Her güne bir armağan almış gibi başlamalıyım. Sahiden de öyle, bu yaştan sonra hele. Kahvenin tadını daha çok çıkarmalıyım. Çayın da. İkisinden de bol bol içmeliyim.
Baharları da saymalıyım, kışları da, yazları da. Her mevsimde yola çıkmaya hazır olmalıyım.
Yeni ülkeler görmeliyim. Yeni kentler. Farklı mevsimlerini ülkelerin, kentlerin. Ülkemi özlemeliyim yolculuklarda. Yağmurlarını ülkemin. Sevinçle gitmeli, sevinçle gelmeliyim.

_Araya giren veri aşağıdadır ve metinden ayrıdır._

-- ==== Sys2Proof/Machine/Crucible.lean ====
section
/-! DEFINITION. The Crucible: configuration, issue checks, scores, the soft maximum, exact accumulators, state records, and
appends (R169 to R200). -/

namespace Sys2Proof.Machine

/-! ### Fields (Tables CRUC-3, CRUC-4, CRUC-9) -/

namespace CrucJob

def latFmt (c : CrucJob) : Nat := bits (wB c.cfg 1 1) 0 4
def scaled (c : CrucJob) : Bool := bit (wB c.cfg 1 1) 4
def pkFmt (c : CrucJob) : Nat := bits (wB c.cfg 2 1) 0 4
def latSegs (c : CrucJob) : Nat := bits (wB c.cfg 3 1) 0 3
def pkSegs (c : CrucJob) : Nat := bits (wB c.cfg 3 1) 4 2
def qFmt (c : CrucJob) : Nat := bits (wB c.cfg 4 1) 0 4
def maskSlot (c : CrucJob) : Nat := wB c.cfg 5 1
def alt (c : CrucJob) : Nat := wB c.cfg 6 2
def window (c : CrucJob) : Nat := wB c.cfg 8 4
def divertSlot (c : CrucJob) : Nat := wB c.cfg 12 1
def lat (c : CrucJob) : Nat := 128 * c.latSegs
def pk (c : CrucJob) : Nat := 128 * c.pkSegs
def pkSize (c : CrucJob) : Nat := if c.pkFmt = 6 then 2 else 1
/-- Offset of LSCALE in a record, and the bytes of its fields (Table CRUC-1). -/
def scaleAt (c : CrucJob) : Nat := c.lat + c.pk * c.pkSize
def recordLen (c : CrucJob) : Nat := c.scaleAt + (if c.scaled then c.latSegs else 0)
def qSize (c : CrucJob) : Nat := if c.qFmt = 0 then 4 else 2
def qRowLen (c : CrucJob) : Nat := ceilDiv ((c.lat + c.pk) * c.qSize) 512
def stateLen (c : CrucJob) : Nat := ceilDiv (48 + 20 * c.lat) 512

def code (c : CrucJob) : Nat := wB c.word 0 1
def flag (c : CrucJob) (i : Nat) : Bool := bit (wB c.word 1 1) i
def qSlot (c : CrucJob) : Nat := wB c.word 2 1
def oSlot (c : CrucJob) : Nat := wB c.word 3 1
def sSlot (c : CrucJob) : Nat := wB c.word 4 1
def qRows (c : CrucJob) : Nat := bits (wB c.word 5 1) 0 4 + 1
def outFmt (c : CrucJob) : Nat := bits (wB c.word 5 1) 4 4
def session (c : CrucJob) : Nat := wB c.word 6 1
def group (c : CrucJob) : Nat := bits (wB c.word 7 1) 0 4
def layer (c : CrucJob) : Nat := wB c.word 8 2
def pageFirst (c : CrucJob) : Nat := wB c.word 10 3
def pageCount (c : CrucJob) : Nat := wB c.word 13 3
def stateIn (c : CrucJob) : Bool := c.flag 0
def stateOut (c : CrucJob) : Bool := c.flag 1
def fromSlot (c : CrucJob) : Bool := c.flag 6
def masked (c : CrucJob) : Bool := c.maskSlot != 0xFF
def outLen (c : CrucJob) : Nat :=
  if c.stateOut then c.stateLen else ceilDiv (c.lat * (if c.outFmt = 0 then 4 else 2)) 512
/-- Hearth rows of one query row's mask (R180). -/
def maskLen (c : CrucJob) : Nat := ceilDiv (64 * c.pageCount) 4096
/-- CRUC_APPEND. -/
def count (c : CrucJob) : Nat := wB c.word 3 1
def srcRow (c : CrucJob) : Nat := wB c.word 4 2

/-- Reserved bits of CRUC_CFG (Table CRUC-3). -/
def cfgReserved (w : BitVec 128) : Bool :=
  bits (wB w 1 1) 5 3 != 0 || bits (wB w 2 1) 4 4 != 0 || bit (wB w 3 1) 3 || bits (wB w 3 1) 6 2 != 0 ||
    bits (wB w 4 1) 4 4 != 0 || wB w 13 3 != 0

/-- Rows of a slot, no slot offering none. -/
def inSlot (mf : MForge) (slot first n : Nat) : Bool := slot != 0xFF && mf.fits slot first n

/-- The first failing check of Table CRUC-10. The QPOS half of 0x3 is judged when row 0 has been read. -/
def check (c : CrucJob) (m : Mould) (mf : MForge) : Option Nat :=
  let attn := c.code == 0x31
  let c1 := if attn then bits (wB c.word 7 1) 4 4 == 0
    else bits (wB c.word 1 1) 1 7 == 0 && bits (wB c.word 7 1) 4 4 == 0 && wB c.word 10 6 == 0
  let c2 := 1 ≤ c.latSegs && c.latSegs ≤ 6 && c.pkSegs ≤ 2 && c.latFmt ≤ 2 &&
    (c.pkFmt == 0 || c.pkFmt == 1 || c.pkFmt == 6) && c.qFmt ≤ 1 && !(c.scaled && c.latFmt == 1) && c.recordLen ≤ 1024
  let all := c.pageCount == 0xFFFFFF
  let c4 := inSlot mf c.qSlot 0 (1 + c.qRows * c.qRowLen) && inSlot mf c.oSlot 0 (1 + c.qRows * c.outLen) &&
    (!(c.stateIn && c.sSlot != 0xFF) || inSlot mf c.sSlot 0 (1 + c.qRows * c.stateLen)) &&
    (!(c.masked && !all) || inSlot mf c.maskSlot 0 (c.qRows * c.maskLen)) &&
    (!(c.fromSlot && !all) || inSlot mf c.session 0 (128 * c.pageCount)) &&
    (c.divertSlot == 0xFF || inSlot mf c.divertSlot 0 128)
  let c5 := c.pageCount != 0 && !(all && (c.masked || c.fromSlot)) && !(c.fromSlot && c.layer != 0)
  let c6 := !(c.stateIn && c.sSlot == 0xFF) && !(c.flag 4 && !c.stateIn) && !(c.flag 5 && !c.masked) && !(c.flag 7 && !c.fromSlot)
  let c7 := !([c.qSlot, c.sSlot, c.maskSlot, c.divertSlot] ++ (if c.fromSlot then [c.session] else [])).contains c.oSlot
  let c8 := (attn && c.fromSlot) || c.session < m.sessionSlots
  let c9 := c.alt == 0xFFFF || (c.alt < m.alternates.length && c.divertSlot != 0xFF)
  let cA := 1 ≤ c.count && c.count ≤ 64 && inSlot mf c.qSlot c.srcRow (2 * c.count)
  if !c1 then some 1 else if !c2 then some 2
  else if attn then
    if 1 < c.outFmt then some 3 else if !c4 then some 4 else if !c5 then some 5 else if !c6 then some 6 else if !c7 then some 7
    else if !c8 then some 8 else if !c9 then some 9 else none
  else if !c8 then some 8 else if !cA then some 10 else none

end CrucJob

/-! ### Elements and scores (R177 to R179) -/

def latElem (fmt p : Nat) : FVal :=
  match fmt with
  | 0 => fmtE4M3.read p
  | 1 => fmtE5M2.read p
  | _ => .fin (sext 8 p) 0

def pkElem (fmt p : Nat) : FVal :=
  match fmt with
  | 0 => fmtE4M3.read p
  | 1 => fmtE5M2.read p
  | _ => fmtBF16.read p

/-- Key vector of a record; an infinite latent element stays infinite whatever its scale. -/
def CrucJob.key (c : CrucJob) (rec : List Byte) : List FVal :=
  ((List.range c.lat).map fun i =>
    match latElem c.latFmt (u rec i 1) with
    | .fin m e =>
      if c.scaled then
        let s := scaleOf (rec.getD (c.scaleAt + i / 128) 0)
        .fin (m * s.1) (e + s.2)
      else .fin m e
    | v => v)
  ++ (List.range c.pk).map fun i => pkElem c.pkFmt (u rec (c.lat + i * c.pkSize) c.pkSize)

/-- Query vector `r` of the query block (Table CRUC-2). -/
def CrucJob.queryRow (c : CrucJob) (r : Nat) : List FVal :=
  (List.range (c.lat + c.pk)).map fun i =>
    (if c.qFmt = 0 then fmtFP32 else fmtBF16).read (u c.query (512 * (1 + r * c.qRowLen) + i * c.qSize) c.qSize)

inductive Score where
  | nan
  | inf (neg : Bool)
  | fin (t : Int) (clamped : Bool)
  deriving DecidableEq, Repr

/-- What one product does to the class of a score: NaN, an infinity of a sign, or nothing (R179). -/
def productClass (a b : FVal) : Option (Option Bool) :=
  match a, b with
  | .nan, _ | _, .nan => some none
  | .inf n, .fin m _ | .fin m _, .inf n => if m = 0 then some none else some (some (n != (m < 0 : Bool)))
  | .inf n, .inf k => some (some (n != k))
  | .fin _ _, .fin _ _ => none

/-- The sum of one segment (R178): none where every product is zero. -/
def segmentSum (l : List (Int × Int)) : Option (Int × Int) :=
  match (l.filter (·.1 != 0)).map (·.2) with
  | [] => none
  | e :: es =>
    let emax := es.foldl max e
    some (l.foldl (fun s x =>
      let d := emax - x.2
      if x.1 = 0 || 63 < d then s
      else s + (if x.1 < 0 then -1 else 1) * ((x.1.natAbs * 2 ^ 48 / 2 ^ d.toNat : Nat) : Int)) 0, emax - 48)

/-- The score of a query and a key (R178, R179). -/
def score (q k : List FVal) : Score :=
  let ps := q.zip k
  let cls := ps.filterMap fun x => productClass x.1 x.2
  if cls.contains none || (cls.contains (some true) && cls.contains (some false)) then .nan
  else if cls.contains (some true) then .inf true
  else if cls.contains (some false) then .inf false
  else
    let prods := ps.map fun x => match x.1, x.2 with
      | .fin a e, .fin b g => (a * b, e + g)
      | _, _ => ((0 : Int), (0 : Int))
    let run := (chunks 128 (prods.length + 1) prods).foldl (fun (run : Int × Int) seg =>
      match segmentSum seg with
      | none => run
      | some v =>
        let x := dyAdd run v
        roundSig 64 x.1 x.2) (0, 0)
    let t := rneShift run.1 (run.2 + 24)
    let lim : Int := (2 ^ 47 - 1 : Nat)
    let c := clampInt (-lim) lim t
    .fin c (c != t)
where
  chunks (n : Nat) : Nat → List (Int × Int) → List (List (Int × Int))
    | 0, _ => []
    | fuel + 1, l => if l.isEmpty then [] else l.take n :: chunks n fuel (l.drop n)

/-! ### Weights (R182) -/

/-- The integer nearest to 2^(30 + i/256): the largest n with (2n - 1)^256 at most 2^(7936 + i). -/
def expTable (i : Nat) : Nat :=
  (List.range 32).foldl (fun n b =>
    let t := n + 2 ^ (31 - b)
    if (2 * t - 1) ^ 256 ≤ 2 ^ (7936 + i) then t else n) 0

/-- The weight of a score against the running maximum, in units of 2^-104. -/
def weight (t mm : Int) : Int :=
  let x := t - mm * 16777216
  let n := x / 16777216
  let fr := (x - n * 16777216).toNat
  if n < -64 then 0
  else
    let i := fr / 65536
    let y : Int := (expTable i : Int) + rneDiv (((expTable (i + 1) - expTable i) * (fr % 65536) : Nat) : Int) 65536
    let w := roundSig 8 y 0
    w.1 * (2 ^ (w.2 + n + 74).toNat : Nat)

/-- A value element as `m × 2^e`, with the mark that it was replaced (R183). -/
def CrucJob.value (c : CrucJob) (rec : List Byte) (i : Nat) : Int × Int × Bool :=
  let base : Int × Int × Bool := match latElem c.latFmt (u rec i 1) with
    | .fin m e => (m, e, false)
    | .nan => (0, 0, true)
    | .inf neg => (if neg then -57344 else 57344, 0, true)
  if c.scaled then
    let s := scaleOf (rec.getD (c.scaleAt + i / 128) 0)
    (base.1 * s.1, base.2.1 + s.2, base.2.2)
  else base

/-! ### One page (R180, R181, R183, R184) -/

/-- Shift right truncating toward zero. -/
def truncRight (x : Int) (d : Nat) : Int := if 160 ≤ d then 0 else Int.tdiv x ((2 ^ d : Nat) : Int)

/-- Position `p` is masked for query row `r`; `len` is the sequence's length where it counts. -/
def CrucJob.isMasked (c : CrucJob) (len : Option Nat) (r p : Nat) : Bool :=
  let qpos := u c.query (8 * r) 4
  qpos < p || (c.window != 0 && p + c.window ≤ qpos) || (match len with
    | some n => n ≤ p
    | none => false) ||
    (c.masked && !bit (u c.mask (512 * (r * c.maskLen) + (p - 64 * c.pageFirst) / 8) 1) ((p - 64 * c.pageFirst) % 8))

def wrap160 (x : Int) : Int := sext 160 (wrapInt 160 x)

Tansiyonum çıktığında ya da düştüğünde bunu iyiye yormalıyım. Hala heyecanlanmanın güzel olduğunu düşünerek kendimi sakinleştirmeliyim. Daha gideceğim konserleri düşünüp, yaşamaya kararlı, öyle hareketsiz uzanmalıyım bir süre.
Yorgun düşsem de çok çalışmalıyım. Bir ev almak için değil ama daha fazla konser bileti, kentlerden kentlere tren bileti almak için para biriktirmeliyim.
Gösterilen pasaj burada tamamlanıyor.